Microsoft Issues Windows 10 Patches For Spectre And Foreshadow Side-Channel Exploits

Windows 10
Microsoft is pushing out new microcode updates for Intel processors affected by recently disclosed side channel exploits, including several Spectre variants and the newer Foreshadow flaw. The microcode updates apply to Windows 10 and Windows Server, and cover a range of Skylake, Kaby Lake, and Coffee Lake processors.

"This update is a stand-alone update targeted for Windows 10 version 1803 (Windows 10 April 2018 Update) and Windows Server Version 1803 (Server Core). This update also includes Intel microcode updates that were already released for these operating systems at the time of release to manufacturing (RTM). We will offer additional microcode updates from Intel through this article for these operating systems as they become available to Microsoft," the support page states.

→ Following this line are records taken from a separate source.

theorem State.ok.execRegroupJoin {core : CoreId} {g : GroupId} {s : State} (h : s.ok) : Out.ok (execRegroupJoin core g s) :=
  State.ok.out (h.focusCore.atGroup (fun _ h1 => State.ok.ite (State.ok.tryMeet (h1.onGrp (fun _ h2 => h2))) h1))

/-! ### System: TRAP, BKPT, SYSCALL, ERET, IDEM and PROGRESS -/

theorem State.ok.trapUnlessReplay {s : State} {t : Trap} (h : s.ok) : (s.trapUnlessReplay t).ok :=
  State.ok.retire (h.trapLanes.onGrp (fun _ h1 => h1.step))

theorem State.ok.execTrap {f : SF} {s : State} (h : s.ok) : Out.ok (execTrap f s) := State.ok.out (h.frame (fun _ h1 => h1.trapUnlessReplay))

theorem State.ok.execBkpt {f : SF} {s : State} (h : s.ok) : Out.ok (execBkpt f s) := State.ok.out (h.frame (fun _ h1 => h1.trapUnlessReplay))

theorem State.ok.execSyscall {f : SF} {s : State} (h : s.ok) : Out.ok (execSyscall f s) :=
  State.ok.out (h.frame (fun _ h1 => State.ok.ite (h1.next.ite (State.ok.waitFor (State.ok.sendUp (h1.onGrp (fun _ h2 => h2.effect)))))
      (State.ok.trapUnlessReplay (h1.ite (h1.onGrp (fun _ h3 => h3.effect))))))

theorem State.ok.execEret {f : SF} {s : State} (h : s.ok) : Out.ok (execEret f s) :=
  State.ok.out (h.frame (fun _ h1 => State.ok.retire (h1.onGrp (fun _ h2 => h2.step.eret))))

theorem State.ok.execIdem {f : SF} {s : State} (h : s.ok) : Out.ok (execIdem f s) :=
  State.ok.out (h.frame (fun _ h1 => State.ok.next (h1.ite (h1.onGrp (fun _ h2 => Group.ok.ite (h2.ite h2) h2)))))

theorem State.ok.execProgress {f : SF} {s : State} (h : s.ok) : Out.ok (execProgress f s) :=
  State.ok.out (h.once (fun _ h1 _ => State.ok.next ⟨h1.wf, h1.core, h1.team, h1.grp, h1.cores, h1.contexts⟩))

/-! ### Texture: TEX and TEXQ on a cluster's texture unit -/

theorem State.ok.sample {s : State} {o : UnitOp} {d : TexDesc} {ts : List Tap} {code level : Nat} (h : s.ok) : (s.sample o d ts code level).ok := by
  unfold State.sample
  refine UnitGo.ok.ite h ?_
  split
  · exact trivial
  · exact trivial
  · exact h
  · exact h

theorem State.ok.fallBack {s : State} {o : UnitOp} {d : TexDesc} {u v : Frac} {n k : Nat} (h : s.ok) : (s.fallBack o d u v n k).ok := by
  induction n generalizing k with
  | zero => exact h
  | succ n ih =>
    unfold State.fallBack
    extract_lets ts
    split
    · trivial
    · exact h
    · exact h.sample
    · exact ih

theorem State.ok.texLane {s : State} {o : UnitOp} {bs : List Byte} {filter : Nat} {r : List (BitVec 64)} (h : s.ok) :
    (s.texLane o bs filter r).ok := by
  unfold State.texLane
  refine UnitGo.ok.ite h ?_
  split
  · exact trivial
  · exact h
  · exact h.sample
  · exact UnitGo.ok.ite h h.fallBack

theorem State.ok.texGo {s : State} {o : UnitOp} {filter : Nat} (h : s.ok) : (s.texGo o filter).ok := by
  unfold State.texGo
  dsimp only
  split
  · exact h.appendStep
  · exact h
  · exact h.texLane

theorem State.ok.execTex {f : GF} {s : State} (h : s.ok) : Out.ok (execTex f s) := h.unitLanes.out

theorem State.ok.execTexq {f : GF} {s : State} (h : s.ok) : Out.ok (execTexq f s) := h.unitLanes.out

/-! ### Traverse: The cluster BVH and its traversal: TRAV and TRAVNEXT -/

theorem State.ok.putQuery {s : State} {q : Query} (h : s.ok) : (s.putQuery q).ok := ⟨h.wf, h.core, h.team, h.grp, h.cores, h.contexts⟩

theorem State.ok.endQuery {s : State} {o : UnitOp} {q : Query} {bad : Bool} (h : s.ok) : (s.endQuery o q bad).ok := by
  unfold State.endQuery
  refine UnitGo.ok.ite ⟨h.wf, h.core, h.team, h.grp, h.cores, h.contexts⟩ ?_
  split <;> exact ⟨h.wf, h.core, h.team, h.grp, h.cores, h.contexts⟩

The situation surrounding side channel exploits has been ongoing. Unfortunately, it is not just the original Spectre and Meltdown variants that users have to worry about. More recently, Intel disclosed a new class of exploits called Foreshadow. These exploits involve Intel's Software Guard Extensions, otherwise known as SGX, which is supposed to serve as a secure enclave within memory on the processor to fend off malicious attempts to access private data.

"Accessing a logical or linear address that is not mapped to a physical location on the hardware will result in a terminal fault. Once the fault is triggered, there is a gap before resolution where the processor will use speculative execution to try to load data," Intel explained in a blog post.

So what does this have to do with Microsoft? Dealing with these exploits requires both microcode updates and software patches. Microsoft has been assisting Microsoft with doling out its microcode updates, while issuing Windows software mitigations of its own.

It's possible that more side channel exploits will be revealed at later dates. As for Foreshadow, the good news is that Intel is building in hardware level protections for its future processors, and specifically its upcoming Xeon Scalable CPUs (Cascade Lake) that are expected to ship later this year.